Плоды свешиваются прямо со ствола — явление, для умеренной зоны совершенно незнакомое. Есть специальный термин для этого явления — «каулифлория». В дословном переводе: «цветостволие» или «стволоцветие», то есть цветки на стволе. До сих пор не удалось доказать, для чего так нужно. Знаток дождевых лесов П. Ричардс думает, что это режим экономии. В тропическом лесу, где со всех сторон теснят другие растения, где на учете каждый грамм вещества, тратить энергию на проталкивание питательных соков к плодам через сложную систему ветвей — излишняя роскошь. Не проще ли прямо подавать их из ствола в плоды?
Дыньки созревают долго, иногда полгода, иногда почти год. Зато их можно найти в любое время на дереве, как и цветки. В потребителях недостатка нет: белки и обезьяны тут на первом месте. Поступают, на наш взгляд, весьма странно. Самое питательное — семена, из которых мы делаем шоколад и какао, выплевывают, расшвыривают по сторонам. Сладкую, сочную, но водянистую мякоть высасывают, причмокивая от удовольствия. Для дерева, однако, такой странный вкус потребителей исключительно выгоден.
В диком виде в Африке какао никогда не росло. Его туда завезли европейцы. В девственных дождевых лесах Африки растет родич какао — кола. 49 видов колы разбросаны по лесам западного побережья Африки от Сьерра-Леоне до Конго и Гвинеи. Так же как и какао, кола строго придерживается экватора. Более чем на
Раньше в тропиках семена колы бросали в воду, если хотели сделать ее чистой, годной для питья. Жевали семена, нарезанные ломтиками. Теперь делают кока-колу.
Другие стеркулиевые
В первую очередь сама стеркулия, «навозница». Обитают ее многочисленные виды в Центральной Америке. Запах цветков отталкивающий. Зато плоды выглядят очень эффектно. У некоторых видов плод раскрывается красной звездой из пяти мясистых стручков. В открытых стручках сверкают черные семена со съедобной мякотью. Птицы растаскивают семена. Одну из стеркулий называют панама. Ее плоды дают съедобные семена, напоминающие каштаны. Жители Южной и Центральной Америки называют и их панама.

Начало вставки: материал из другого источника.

-- ==== Sys2Proof/Certificates/Slice0/Obligations.lean ====
section
/-!
DEFINITION. The statements for the provers.
-/
namespace Sys2Proof.Machine

/-! ## Terms of the statements -/

/-- The result of a computational instruction of width w (R68): the 64-bit operation, or the 32-bit one, extended as the suffix says. -/
def bySuffix (ext : BitVec 5) (g64 : Word → Word → Word) (g32 : BitVec 32 → BitVec 32 → BitVec 32) (a b : Word) : Word :=
  if ext.toNat < 2 then g64 a b
  else if ext = 2 then (g32 (a.setWidth 32) (b.setWidth 32)).signExtend 64
  else (g32 (a.setWidth 32) (b.setWidth 32)).setWidth 64

/-- The suffixes .I64 and .I32, which read their operands as signed (R68). -/
abbrev isSigned (ext : BitVec 5) : Prop := ext = 0 ∨ ext = 2

/-- In every state in which `i` performs, `exec` completes it with the 64-bit result `v` of its operands in d. -/
def Gives (i : Instr) (op : Nat) (f : MForm) (len : Nat) (v : Opnds → State → Word) : Prop :=
  ∀ s, Runs op f s → exec i s = .next (s.completed op f len (s.writeData f.d (v (s.operands op f) s)))

/-- As `Gives`, for a 128-bit result with its tag. -/
def GivesCap (i : Instr) (op : Nat) (f : MForm) (len : Nat) (v : Opnds → State → Cap) : Prop :=
  ∀ s, Runs op f s → exec i s = .next (s.completed op f len (s.writeD f.d (v (s.operands op f) s)))

/-- As `Gives`, for an instruction that writes one predicate. -/
def GivesPred (i : Instr) (op : Nat) (f : MForm) (len : Nat) (v : Opnds → State → Bool) : Prop :=
  ∀ s, Runs op f s → exec i s = .next (s.completed op f len (s.setPred (f.d.setWidth 3) (v (s.operands op f) s)))

/-- In every state in which `i` performs and `ok` holds of its operands, `exec` completes it with the effect `e`. -/
def Does (i : Instr) (op : Nat) (f : MForm) (len : Nat) (ok : Opnds → State → Prop) (e : Opnds → State → State) : Prop :=
  ∀ s, Runs op f s → ok (s.operands op f) s → exec i s = .next (s.completed op f len (e (s.operands op f) s))

/-- As `Does`, for an instruction whose effect sets PCC. -/
def Goes (i : Instr) (op : Nat) (f : MForm) (ok : Opnds → State → Prop) (e : Opnds → State → State) : Prop :=
  ∀ s, Runs op f s → ok (s.operands op f) s → exec i s = .next (s.transferred op f (e (s.operands op f) s))

/-- In every state in which `i` performs and `ok` holds of its operands, `exec` takes the trap of that cause and address. -/
def Traps (i : Instr) (op : Nat) (f : MForm) (ok : Opnds → State → Prop) (cause : Nat) (addr : Opnds → State → Nat) : Prop :=
  ∀ s, Runs op f s → ok (s.operands op f) s → exec i s = .next (s.takeTrap cause (addr (s.operands op f) s))

/-- A result of the two operands at the width of the suffix. -/
def two (f : MForm) (g64 : Word → Word → Word) (g32 : BitVec 32 → BitVec 32 → BitVec 32) (x : Opnds) (_ : State) : Word :=
  bySuffix f.ext g64 g32 x.a.dv x.b.dv

/-- A result of the first operand at the width of the suffix. -/
def one (f : MForm) (g64 : Word → Word) (g32 : BitVec 32 → BitVec 32) (x : Opnds) (_ : State) : Word :=
  bySuffix f.ext (fun a _ => g64 a) (fun a _ => g32 a) x.a.dv x.b.dv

От них получила имя и Республика Панама.
Совсем непохож на других стеркулиевых брахихитон — бутылочное дерево. По виду оно даже ближе к баобабам. Ствол, правда, не так толст, как у патриарха саванн, но все же достигает двух метров в толщину при совсем небольшой высоте— 10–15 метров. Листья у разных видов разные. То похожи на клен-лопастные, то узкие, простые. Цветки в крупных кистях: желтые или красные колокольчики. Плоды у одних сухие, у других сочные, съедобные. Древесина тоже бывает съедобная для скота.
Много бутылочников в Австралии. Их там 22 вида. Четвероногие больше всего любят брахихитон каменный. Он растет на камнях, на скалах. В стволе — сладкий сок, густой, как желе, а между корой и древесиной — запас воды. Сердцевину, как и листья, животные едят в трудное время, так что вся «бутыль» может быть выпита и съедена почти без остатка.
По низким, заболоченным берегам Индийского океана, по тропическим болотам растет херитиера прибрежная — вечнозеленое дерево с розовой корой и кожистыми листьями, поблескивающими снизу серебром шелковистых волосков. Ее крупные, как огурцы, плоды напоминают лодочку с килем. Тысячи таких лодочек дрейфуют в море, а затем прорастают, когда волной выбросит на берег. Другой вид херитиеры — херитиера фомес — имеет такие широкие «контрфорсы», что их отпиливают и используют в строительстве вместо обычных досок.
Самая печальная участь постигла два главных дерева с острова Святой Елены: черную и красную трохеции. Некогда эти вечнозеленые деревья с крупными белыми цветками покрывали все горы и холмы острова. К несчастью, их древесина оказалась слишком ценной. В короткий срок оба вида были начисто вырублены. Козы, которых европейцы захватили с собой, сожрали молодую поросль. Если бы вовремя ботаники не спохватились и не вывезли эти деревья в ботанические сады Европы, трохеции исчезли бы с лица Земли. На острове Святой Елены их место заняла другая растительность, которая встречается по всему тропическому поясу.
Куда девались липы?
Испокон веку основным строителем лесов в Подмосковье считали дуб. Так думали знаменитый московский ботаник В. Алехин и многие другие. И, входя под сень подмосковной дубравы, можно было себе представить, какими могущественными были они в средней России много веков назад.